Deep cervical flexor (DCF) muscles have an important postural function in supporting the cervical lordosis [15]. Previous studies on cervical impairment have reported lower endurance in DCF muscles as the cause of NP, which causes muscular insufficiency [16, 17]. In addition to impaired activation, poor endurance has also been demonstrated in DCF muscles in such cases [18]. Such weakening of the anterior cervical flexor muscles can affect the head and neck posture [1922]. Craniocervical flexion (CCF) has been reported to isolate DCF muscle activation [23, 24], and Jull et al. have endorsed a specific exercise protocol that involves static contraction of DCF muscles at the submaximal level to improve their function [10, 25]. Although restoration of DCF function has been recommended clinically in the management of NP [26, 27], there is only limited evidence on its efficacy in occupational NP.

The objective of this study was to investigate the effects of DCF muscle training using pressure biofeedback on pain, muscle endurance, and functional disability in teachers with NP. We hypothesized that DCF muscle training with pressure biofeedback in addition to conventional exercises shall yield better results by decreasing pain and disability and increasing endurance.

2. Materials and Methods

2.1. Subjects

Sixty-five school teachers, aged between 25 and 45 years, with teaching experience of more than 5 years were invited to participate in this study. The inclusion criteria included a chronic NP score of more than 5 on the numeric pain rating scale (NPRS), mild-to-moderate disability on neck disability index (NDI), and poor results on the CCF test. The exclusion criteria included the presence of any neurological signs or symptoms, history of spinal surgery, and any ongoing treatment for the pain. The subjects were informed about the aims and nature of this study, and their informed consent was obtained. This study was approved by the ethical committee of the institutional review board (IRB). This study was conducted according to the CONSORT guidelines.

2.2. Study Design

This study was a randomized controlled two-arm interventional clinical trial. A convenience sampling method was used to collect the sample. The subjects were randomly divided into two groups: the experimental (E) group and the control (C) group, using the lottery method by the principal investigator, who assigned unique numbers to each subject on a paper and kept it in a box. One paper was taken out, and the number written on it was used to allocate the groups. This research design study was adapted from a similar research published earlier [10].

2.3. Procedure

Subjects in both groups received conventional exercises for NP. In the E group, the subjects also underwent DCF muscle training using pressure biofeedback. Pain, muscle endurance, and disability were measured at day 0 (before initiation of treatment) and days 14 and 42 after initiation of treatment.

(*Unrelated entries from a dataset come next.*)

-- ==== Sys2Proof/Config.lean ====
section
/-! DEFINITION. What the platform fixes and the spec leaves open: the free values and parameters. None has a body that a proof
could see, so a statement that names one holds whatever it is. -/

namespace Sys2Proof.Config

/-- FREE VALUE (U3, U5; log 4): the bit that a host read of a bit cell with no value returns; the argument numbers the draw. -/
opaque freeBit : Nat → Bit

/-- FREE VALUE (U3, U5, R52; log 4, log 5): the byte that a host read of a byte cell with no value returns, or of a byte view
one of whose bits has no value; the argument numbers the draw. -/
opaque freeByte : Nat → Byte

/-- FREE CHOICE (R58, R116; log 3): with no move listed and both engines BUSY, whether DEC moves (else ENC does); the argument
numbers the draw. -/
opaque decMoves : Nat → Bool

/-- PARAMETER (R33, D35, U16; log 14): the bus address of register index 0. No rule reads it. -/
opaque coreRegBase : Nat

/-- The bus address of register index `k` (R33). -/
def regAddress (k : BitVec 4) : Nat := coreRegBase + 4 * k.toNat

end Sys2Proof.Config
end

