-- ==== Sys2Proof/Machine/State.lean ====
section
/-! DEFINITION. The state of the CORE block as plain data (spec/10_state.md, spec/20_memory.md), the ways a step can stop, and the
state after reset (spec/70_reset_and_hazards.md R131). -/

namespace Sys2Proof.Machine

/-- One memory: its cells that hold a value, as (address, value) pairs. A cell that is not listed holds no value (R56). -/
abbrev Memory (α : Type) := List (Nat × α)

/-- The cells of a memory space: 16-bit addresses (R8, R47). -/
def spaceSize : Nat := 65536

/-- The `STATE` field of a STATUS register (R16, R23). -/
inductive EngineStatus where
  /-- 0: after reset, before the first START. -/
  | idle
  /-- 1: an operation is running. -/
  | busy
  /-- 2: the operation ended with its result. -/
  | done
  /-- 3: the operation failed. The encoder never takes it (R16). -/
  | error
deriving DecidableEq, Repr

/-- `DEC_STATUS.PHASE`, the decoder automaton's state while BUSY (R23). -/
inductive Phase where
  /-- 0: expect-token-byte. -/
  | expectToken
  /-- 1: expect-run-continuation-byte. -/
  | expectCont
deriving DecidableEq, Repr

/-- The encoder engine's registers and its two memories (R16 to R22, R47). -/
structure EncState where
  /-- ENC_STATUS.STATE (R16). -/
  status : EngineStatus
  /-- ENC_STATUS.ERRCODE, always 0 (R35). -/
  errcode : BitVec 4
  /-- ENC_DIM.WIDTH (R17). -/
  width : Byte
  /-- ENC_DIM.HEIGHT (R17). -/
  height : Byte
  /-- ENC_CURSOR (R19). -/
  cursor : Half
  /-- ENC_OUTLEN (R20). -/
  outlen : Half
  /-- ENC_CNT_LONG (R21). -/
  cntLong : Half
  /-- ENC_CNT_DUAL (R21). -/
  cntDual : Half
  /-- ENC_CNT_ESC (R21). -/
  cntEsc : Half
  /-- ENC_CNT_VERB (R21). -/
  cntVerb : Half
  /-- ENC_IN (R47). -/
  inMem : Memory Bit
  /-- ENC_OUT (R47). -/
  outMem : Memory Byte
deriving DecidableEq, Repr

/-- The decoder engine's registers and its two memories (R23 to R29, R47). -/
structure DecState where
  /-- DEC_STATUS.STATE (R23). -/
  status : EngineStatus
  /-- DEC_STATUS.PHASE (R23). -/
  phase : Phase
  /-- DEC_STATUS.LATCH (R24). -/
  latch : Byte
  /-- DEC_STATUS.ERRCODE (R29). -/
  errcode : BitVec 4
  /-- DEC_INLEN (R25). -/
  inlen : Half
  /-- DEC_DIM.WIDTH (R26). -/
  width : Byte
  /-- DEC_DIM.HEIGHT (R26). -/
  height : Byte
  /-- DEC_RDPTR (R27). -/
  rdptr : Half
  /-- DEC_CURSOR (R28). -/
  cursor : Half
  /-- DEC_IN (R47). -/
  inMem : Memory Byte
  /-- DEC_OUT (R47). -/
  outMem : Memory Bit
deriving DecidableEq, Repr

/-- The error codes that are ever raised (R120). -/
inductive ErrCode where
  /-- 1, FormatError: fewer than 5 bytes. -/
  | formatShort
  /-- 2, FormatError: another tag. -/
  | formatMagic
  /-- 3, TruncatedStreamError: the input ends before the bitmap does. -/
  | truncated
deriving DecidableEq, Repr

/-- The two engines (R15). -/
inductive Engine where
  | enc
  | dec
deriving DecidableEq, Repr

/-- The bit memories, which the host may also reach through the byte view (R52). -/
inductive BitSpace where
  | encIn
  | decOut
deriving DecidableEq, Repr

/-- The byte memories (R47). -/
inductive ByteSpace where
  | encOut
  | decIn
deriving DecidableEq, Repr

/-- One host access, each one atomic step (R54, R110): a whole 32-bit register by index, one bit, or one byte. Every address
lies in its space: a byte view has 8192 bytes (R52; log 19). -/
inductive HostOp where
  /-- Read register index `k` (R110). -/
  | readReg (k : BitVec 4)
  /-- Write `v` to register index `k` (R110, R111). -/
  | writeReg (k : BitVec 4) (v : RegWord)
  /-- Read one bit of ENC_IN or DEC_OUT (R54). -/
  | readBit (m : BitSpace) (a : Half)
  /-- Write one bit of ENC_IN or DEC_OUT (R54). -/
  | writeBit (m : BitSpace) (a : Half) (b : Bit)
  /-- Read byte `k` of a bit memory's byte view (R52). -/
  | readView (m : BitSpace) (k : BitVec 13)
  /-- Write byte `k` of a bit memory's byte view (R52). -/
  | writeView (m : BitSpace) (k : BitVec 13) (v : Byte)
  /-- Read one byte of ENC_OUT or DEC_IN (R54). -/
  | readByte (m : ByteSpace) (a : Half)
  /-- Write one byte of ENC_OUT or DEC_IN (R54). -/
  | writeByte (m : ByteSpace) (a : Half) (v : Byte)
deriving DecidableEq, Repr

/-- One move of an agent, the unit that executions interleave (R58). -/
inductive Move where
  /-- One host access. -/
  | host (op : HostOp)
  /-- The engine's next step, if it is BUSY (R116). -/
  | engine (e : Engine)
  /-- The platform's reset (R131). -/
  | reset
deriving DecidableEq, Repr

/-- What a host read returns (R54, R110). -/
inductive HostData where
  | word (v : RegWord)
  | byte (v : Byte)
  | bit (b : Bit)
deriving DecidableEq, Repr

/-- The CORE block, and beside it three fields of the model's own: the moves to come, what the host's last read returned, and the
number of free values drawn so far (log 2, log 17, log 4). -/
structure State where
  /-- The encoder engine (R15). -/
  enc : EncState
  /-- The decoder engine (R15). -/
  dec : DecState
  /-- The MODEL's own: the agents' moves to come, in order (R58; log 2). -/
  script : List Move
  /-- The MODEL's own: what the host's last read returned (R110; log 17). -/
  hostRead : Option HostData
  /-- The MODEL's own: how many free values have been drawn (U3; log 4). -/
  draws : Nat
deriving DecidableEq, Repr

/-- Why the machine stops with a fault: only an engine's read of a cell that holds no value (R56, R57, U3). -/
inductive Fault where
  /-- Raised by ENC's token step when the tokenizer reads ENC_IN at an address nothing has written. Safe: the hardware goes on
  with an unknown bit (R56; log 6). -/
  | encInUnwritten (a : Nat)
  /-- Raised by DEC START and DEC's automaton steps when they read DEC_IN at an address nothing has written. Safe: the hardware
  goes on with an unknown byte (R56; log 6). -/
  | decInUnwritten (a : Nat)
deriving DecidableEq, Repr

/-- Why a step has no meaning. -/
inductive Refusal where
  /-- An instruction of the table with no meaning in the model; raised by no arm of `exec` now. Safe: nothing is claimed. -/
  | notModelled (mnemonic : String)
  /-- Raised by a host write to a BUSY engine's own bit memory (R114, U4). Safe: the spec gives no meaning to any later state. -/
  | bitWriteWhileBusy (m : BitSpace)
  /-- Raised by a host write to a BUSY engine's own byte memory (R114, U4). Safe: the spec gives no meaning to any later
  state. -/
  | byteWriteWhileBusy (m : ByteSpace)
deriving DecidableEq, Repr

/-- What one step answers. -/
abbrev Result := Host.Outcome State Fault Refusal

/-- The encoder after reset (R131). -/
def EncState.reset : EncState where
  status := .idle
  errcode := 0#4
  width := 0#8
  height := 0#8
  cursor := 0#16
  outlen := 0#16
  cntLong := 0#16
  cntDual := 0#16
  cntEsc := 0#16
  cntVerb := 0#16
  inMem := []
  outMem := []

/-- The decoder after reset (R131). -/
def DecState.reset : DecState where
  status := .idle
  phase := .expectToken
  latch := 0#8
  errcode := 0#4
  inlen := 0#16
  width := 0#8
  height := 0#8
  rdptr := 0#16
  cursor := 0#16
  inMem := []
  outMem := []

/-- The machine right after reset (R131), with no move listed, nothing read and nothing drawn (log 2, log 17, log 4). -/
def State.reset : State where
  enc := .reset
  dec := .reset
  script := []
  hostRead := none
  draws := 0

/-- The state with another encoder. -/
def State.withEnc (s : State) (e : EncState) : State := { s with enc := e }

/-- The state with another decoder. -/
def State.withDec (s : State) (d : DecState) : State := { s with dec := d }

/-- The state with other moves to come. -/
def State.withScript (s : State) (ms : List Move) : State := { s with script := ms }

/-- The state after a host read that returned `v`. -/
def State.withHostRead (s : State) (v : HostData) : State := { s with hostRead := some v }

/-- The state after one free value has been drawn. -/
def State.drawn (s : State) : State := { s with draws := s.draws + 1 }

end Sys2Proof.Machine
end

The exercise session and measurements were conducted by a trained therapist, who was blinded to the treatment allocation. Subjects were not blinded to the treatment group allocation and were instructed not to receive any other treatment during the study period.

2.4. Outcome Measures

Pain intensity was measured using NPRS. The subjects rated their pain on the 0-10 rating scale, where 0 implied no pain and 10 implied the worst possible pain [28].

Endurance of DCF muscles was measured by the CCF test using a pressure biofeedback instrument (Stabilizer TM, Chattanooga Group, Inc., Chattanooga, TN). During the CCF test [27, 29], the subject lay in the crook lying position and the pressure biofeedback instrument was placed under the neutral cervical spine below the occiput and inflated up to 20 mmHg. CCF (gentle head nodding of head as if saying “yes”) movements were demonstrated during the test. Substitution with superficial neck flexors, head retraction, or head lift was discouraged. The subjects performed this movement at 5 different pressure levels, i.e., 22, 24, 26, 28, and 30 mmHg, with 30 s rest between each repetition. Each level was supposed to be held for 10 s, and the test was terminated if they were unable to hold the position for 10 s at any level or if the maximum level was achieved (30 mmHg). This value was used to create an index to score the muscle endurance out of a total of 100, and the minimum requirement for satisfactory endurance was 26 mmHg as described by Grant et al. [30, 31].

Functional disability was assessed using the NDI questionnaire. The subjects answered multiple-choice questions, and their score was interpreted on a range of 0-50, 0 being no disability and 50 indicating complete disability [32].

2.5. Intervention

Conventional exercises [23, 25] included stretching of the sternocleidomastoid, upper trapezius, levator scapulae, suboccipitalis, and pectoral muscles. It also included nonspecific strengthening of the neck flexor muscles. Each session comprised of each exercise that included 10 repetitions, each held for 10 s with rest of 2 minutes between sets. The sessions were conducted for 6 weeks (42 days), 4 days a week. Each session did not exceed 20 minutes.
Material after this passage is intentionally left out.